Voici venir les temps où vibrant sur sa tige
Chaque fleur s'évapore ainsi qu'un encensoir ;
Les sons et les parfums tournent dans l'air du soir ;
Valse mélancolique et langoureux vertige !

Chaque fleur s'évapore ainsi qu'un encensoir ;
Le violon frémit comme un cœur qu'on afflige ;
Valse mélancolique et langoureux vertige !
Le ciel est triste et beau comme un grand reposoir.

Le violon frémit comme un cœur qu'on afflige,
Un cœur tendre, qui hait le néant vaste et noir !
Le ciel est triste et beau comme un grand reposoir ;
Le soleil s'est noyé dans son sang qui se fige.

Un cœur tendre, qui hait le néant vaste et noir,
Du passé lumineux recueille tout vestige !
Le soleil s'est noyé dans son sang qui se fige...
Ton souvenir en moi luit comme un ostensoir !



Charles Baudelaire, "Harmonie du Soir", Les Fleurs du Mal




Les Parfums Histoire Anthologie Dictionnaire, est un livre qui vient tout juste de paraître. Il a été écrit par Elisabeth de Feydeau, une historienne du parfum, et ce pendant plus de quatre ans. Le résultat est considérable : en 1216 pages, Les Parfums devient l'ouvrage de référence en matière de parfumerie. Il balaye l'histoire, comme la littérature ou la science, avec en plus des propos de parfumeurs passionnants et un dictionnaire précis et documenté, le tout orienté sur le monde des odeurs.

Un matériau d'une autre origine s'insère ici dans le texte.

theorem shape38 (base : Nat) (hb : base ≤ 0x5c400000) (h : Head) (x0 : BitVec 4) (x1 : BitVec 2) (x2 : BitVec 6) (x3 : BitVec 6) :
    encG base h [(x0.toNat, 14), (x1.toNat, 12), (x2.toNat, 6), (x3.toNat, 0)] < 2 ^ 32 := by
  have h1 := b2n_le h.chain
  simp only [encG, Head.bits, fields]; omega

theorem shape39 (base : Nat) (hb : base ≤ 0x5bc00000) (h : Head) (x0 : BitVec 4) (x1 : BitVec 2) :
    encG base h [(x0.toNat, 14), (x1.toNat, 12)] < 2 ^ 32 := by
  have h1 := b2n_le h.chain
  simp only [encG, Head.bits, fields]; omega

theorem shape40 (base : Nat) (hb : base ≤ 0x70000000) (h : Bool) (x0 : BitVec 8) (x1 : BitVec 4) (x2 : BitVec 1) (x3 : BitVec 4) :
    encC base h [(x0.toNat, 18), (x1.toNat, 14), (x2.toNat, 13), (x3.toNat, 9)] < 2 ^ 32 := by
  have h1 := b2n_le h
  simp only [encC, fields]; omega

theorem shape41 (base : Nat) (hb : base ≤ 0x74000000) (h : Bool) (x0 : BitVec 1) (x1 : BitVec 25) :
    encC base h [(x0.toNat, 25), (x1.toNat, 0)] < 2 ^ 32 := by
  have h1 := b2n_le h
  simp only [encC, fields]; omega

theorem shape42 (base : Nat) (hb : base ≤ 0x78000000) (h : Bool) (x0 : BitVec 1) (x1 : BitVec 3) (x2 : BitVec 6) (x3 : BitVec 6) :
    encC base h [(x0.toNat, 25), (x1.toNat, 22), (x2.toNat, 16), (x3.toNat, 10)] < 2 ^ 32 := by
  have h1 := b2n_le h
  simp only [encC, fields]; omega

end Sys2Proof.Laws.Encoding

open Sys2Proof Sys2Proof.Laws.Encoding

En ayant relu Poussières d'étoiles, j'ai réussi à lier cette lecture, dans une vision liant l'absolu céleste et l'essence de l'odeur. En effet, le parfum est présent chez l'humain depuis plus de 4000 ans : le parfum est né avant l'écriture. Pendant 6000 ans, le parfum n'avait alors qu'un principal but : élever l'âme des hommes vers Dieu, faisant de la fumée odoriférante le lien entre l'homme et Dieu.

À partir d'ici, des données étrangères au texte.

theorem linsp_reads {v : Word} (right : leashWith s s.cur.core l.toNat 32 = some p) (sel : selector s p (rdReg s y.toNat) = some (c, kind, ix))
    (read : leashRead s c kind ix = some v) : LeashGives s (.linsp h pd l x y) 4 pd x v := by
  rw [LeashGives, gives, exec_linsp, execLinsp]
  exact issueLeash_gives hi (by simp only [right, sel, read, Option.map_some])

theorem linsp_unreadable (right : leashWith s s.cur.core l.toNat 32 = some p) (sel : selector s p (rdReg s y.toNat) = some (c, kind, ix))
    (read : leashRead s c kind ix = none) : LeashFails s (.linsp h pd l x y) 4 pd := by
  rw [LeashFails, gives, exec_linsp, execLinsp]
  exact issueLeash_none hi (by simp only [right, sel, read, Option.map_none])

theorem linsp_unnamed (right : leashWith s s.cur.core l.toNat 32 = some p) (sel : selector s p (rdReg s y.toNat) = none) :
    LeashFails s (.linsp h pd l x y) 4 pd := by
  rw [LeashFails, gives, exec_linsp, execLinsp]
  exact issueLeash_none hi (by simp only [right, sel])

theorem linsp_refused (wrong : leashWith s s.cur.core l.toNat 32 = none) : LeashFails s (.linsp h pd l x y) 4 pd := by
  rw [LeashFails, gives, exec_linsp, execLinsp]
  exact issueLeash_none hi (by rw [wrong])

end

section
variable (hi : issues s (.lpatch h pd l x y) .handler = true)
include hi

theorem lpatch_patches {t : State} (right : leashWith s s.cur.core l.toNat 33 = some p)
    (sel : selector s p (rdReg s x.toNat) = some (c, kind, ix)) (write : leashWrite s c kind ix (rdReg s y.toNat) = some t) :
    LeashActs s (.lpatch h pd l x y) t 2 pd := by
  rw [LeashActs, exec_lpatch, execLpatch]
  exact issueLeash_acts hi (by simp only [right, sel, write, Option.map_some])

theorem lpatch_unwritable (right : leashWith s s.cur.core l.toNat 33 = some p) (sel : selector s p (rdReg s x.toNat) = some (c, kind, ix))
    (write : leashWrite s c kind ix (rdReg s y.toNat) = none) : LeashFails s (.lpatch h pd l x y) 2 pd := by
  rw [LeashFails, gives, exec_lpatch, execLpatch]
  exact issueLeash_none hi (by simp only [right, sel, write, Option.map_none])

theorem lpatch_unnamed (right : leashWith s s.cur.core l.toNat 33 = some p) (sel : selector s p (rdReg s x.toNat) = none) :
    LeashFails s (.lpatch h pd l x y) 2 pd := by
  rw [LeashFails, gives, exec_lpatch, execLpatch]
  exact issueLeash_none hi (by simp only [right, sel])

theorem lpatch_refused (wrong : leashWith s s.cur.core l.toNat 33 = none) : LeashFails s (.lpatch h pd l x y) 2 pd := by
  rw [LeashFails, gives, exec_lpatch, execLpatch]
  exact issueLeash_none hi (by rw [wrong])

end

/-! ### LRQ and LREINJ -/

theorem lrq_reads {it : Pending} {rp : Replay} (hi : issues s (.lrq h pd l x y) .handler = true)
    (right : leashWith s s.cur.core l.toNat 32 = some p) (entry : entryOf s p (rdReg s y.toNat) = some (c, it, rp)) :
    LeashGives s (.lrq h pd l x y) 4 pd x (entryRead (((s.core c).frozen.map (·.held)).getD 0) it rp (rdReg s y.toNat)) := by
  rw [LeashGives, gives, exec_lrq, execLrq]
  exact issueLeash_gives hi (by simp only [right, entry, Option.map_some])

theorem lrq_refused (hi : issues s (.lrq h pd l x y) .handler = true) (wrong : leashWith s s.cur.core l.toNat 32 = none) :
    LeashFails s (.lrq h pd l x y) 4 pd := by
  rw [LeashFails, gives, exec_lrq, execLrq]
  exact issueLeash_none hi (by rw [wrong])

theorem lreinj_writes {it : Pending} {rp : Replay} (hi : issues s (.lreinj h pd l x y) .handler = true)
    (right : leashWith s s.cur.core l.toNat 33 = some p) (entry : entryOf s p (rdReg s x.toNat) = some (c, it, rp)) :
    LeashActs s (.lreinj h pd l x y) (s.modThread c false fun t =>
      { t with agenda := t.agenda.map fun q => if q.id = it.id then it.withReplay (entryWrite rp (rdReg s x.toNat) (rdReg s y.toNat)) else q }) 2 pd := by
  rw [LeashActs, exec_lreinj, execLreinj]
  exact issueLeash_acts hi (by simp only [right, entry, Option.map_some])

theorem lreinj_refused (hi : issues s (.lreinj h pd l x y) .handler = true) (wrong : leashWith s s.cur.core l.toNat 33 = none) :
    LeashFails s (.lreinj h pd l x y) 2 pd := by
  rw [LeashFails, gives, exec_lreinj, execLreinj]
  exact issueLeash_none hi (by rw [wrong])

/-! ### RESUME, KILL and HRET -/

theorem resume_fences (hi : issues s (.resume h pd l) .handler = true) (right : leashWith s s.cur.core l.toNat 34 = some p) :
    exec (.resume h pd l) s = .next (startFence s 1 s.cthread.nid (.resume l.toNat pd.toNat)) := by
  rw [exec_resume, execResume, issueWord_of_issues hi]
  simp only [right, State.nextId]

theorem resume_refused (hi : issues s (.resume h pd l) .handler = true) (wrong : leashWith s s.cur.core l.toNat 34 = none) :
    LeashFails s (.resume h pd l) 1 pd := by
  rw [LeashFails, gives, exec_resume, execResume, issueWord_of_issues hi]
  simp only [wrong]
  rfl

theorem kill_kills (hi : issues s (.kill h pd l) .handler = true) (right : leashWith s s.cur.core l.toNat 35 = some p) :
    exec (.kill h pd l) s = .next (endHandler (killPack s (wfld (smGet 0 s.ccore.leash l.toNat) 8 0)) s.cur.core) := by
  rw [exec_kill, execKill, issueWord_of_issues hi]
  simp only [right]

theorem kill_refused (hi : issues s (.kill h pd l) .handler = true) (wrong : leashWith s s.cur.core l.toNat 35 = none) :
    LeashFails s (.kill h pd l) 1 pd := by
  rw [LeashFails, gives, exec_kill, execKill, issueWord_of_issues hi]
  simp only [wrong]
  rfl

/-- HRET ends the handler that issues it, and a kill of its pack starts none (R271). -/
theorem hret_ends (hi : issues s (.hret h) .handler = true) : ∃ u, exec (.hret h) s = .next u ∧ (u.core s.cur.core).handler = none := by
  rw [exec_hret, execHret, issueWord_of_issues hi]
  refine ⟨_, rfl, ?_⟩
  dsimp only
  have ended := handler_endHandler s s.cur.core
  generalize endHandler s s.cur.core = u at ended
  split
  · split
    · exact ended
    · exact NoneBegins.killPack u _ _ ended
  · exact ended

/-! ### LDELEG -/

theorem ldeleg_delegates (hi : issues s (.ldeleg h pd l x y) .handler = true) (valid : leashPack s (smGet 0 s.ccore.leash l.toNat) = some p)
    (ctx : smFind (s.region (clusterOf s.cur.core * 8 + wfld (rdReg s x.toNat) 5 0 / 8)).ctxs (wfld (rdReg s x.toNat) 5 0 % 8) = some c)
    (other : c ≠ s.cur.core) (free : freeLeash s c = some ix) :
    LeashActs s (.ldeleg h pd l x y) (s.modCore c fun k => { k with leash := smSet k.leash ix (BitVec.ofNat 64
      (setField (smGet 0 s.ccore.leash l.toNat).toNat 32 4
        (Nat.land (wfld (smGet 0 s.ccore.leash l.toNat) 35 32) (wfld (rdReg s y.toNat) 3 0)))) }) 2 pd := by
  rw [LeashActs, exec_ldeleg, execLdeleg]
  exact issueLeash_acts hi (by simp only [valid, ctx, other, if_false, free, Option.map_some])

end

/-- Settles O34: each leash word by its own rules. -/
theorem leashWords : Obligations.LeashWords := by
  intro s s' h pd l x y p c kind ix v it rp
  refine ⟨fun hi => ⟨fun right sel => ⟨linsp_reads hi right sel, linsp_unreadable hi right sel⟩, linsp_unnamed hi, ?inspect, linsp_refused hi⟩,
    fun hi => ⟨fun right sel => ⟨lpatch_patches hi right sel, lpatch_unwritable hi right sel⟩, lpatch_unnamed hi, ?patch, lpatch_refused hi⟩,
    fun hi => ⟨fun right member entry replay part => lrq_reads hi right (entryOf_some member entry replay part), lrq_refused hi⟩,
    fun hi => ⟨fun right member entry replay part => lreinj_writes hi right (entryOf_some member entry replay part), lreinj_refused hi⟩,
    fun hi => ⟨resume_fences hi, resume_refused hi⟩, fun hi => ⟨kill_kills hi, kill_refused hi⟩, hret_ends, ldeleg_delegates⟩
  case inspect =>
    intro right high mid member reg small
    have sel := selector_some high mid member
    rw [reg] at sel
    exact linsp_reads hi right sel (leashRead_reg s c small)
  case patch =>
    intro right high mid member reg lo small
    have sel := selector_some high mid member
    rw [reg] at sel
    exact lpatch_patches hi right sel (leashWrite_reg s c _ lo small)

end Sys2Proof.Machine
end

section
/-!
O46: the steps of a freeze, from its notice to the release of the pack (R251 to R253, R262, R265, R266, R269, R272).
-/
namespace Sys2Proof.Machine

"Symbole d'éternité, le parfum est le substitut pour les humains de l'ambroisie des Dieux. Il ne leur confère pas l'immortalité, mais il leur permet de se rapprocher de la divinité en leur donnant accès à une dimension immatérielle. Le parfum non seulement dégage des odeurs divines, mais donne aussi ces aspects luisants que l'on peut comparer à la beauté lumineuse des habitants de l'Olympe. [...] Tout comme en Egypte, le parfum est brûlé sur les autels en l'honneur des dieux, on parfume les défunts et l'on enduit les statues des dieux ou les stèles funéraires d'une huile parfumée qui contribuent à conserver l'apparence de la vie", écrit Elisabeth de Feydeau à propos du rapport entre l'homme et le parfum en Grèce. Bien évidemment, toutes les civilisations se sont parfumées, et se ont utilisé le parfum pour communiquer avec le ciel, la terre, la nature ou le feu divin.

Vanité olfactive - l'odeur est volatile - mais beauté entre composition de l'esprit, maniement de la science et des atomes (des étoiles), le parfum est Fumée d'étoiles.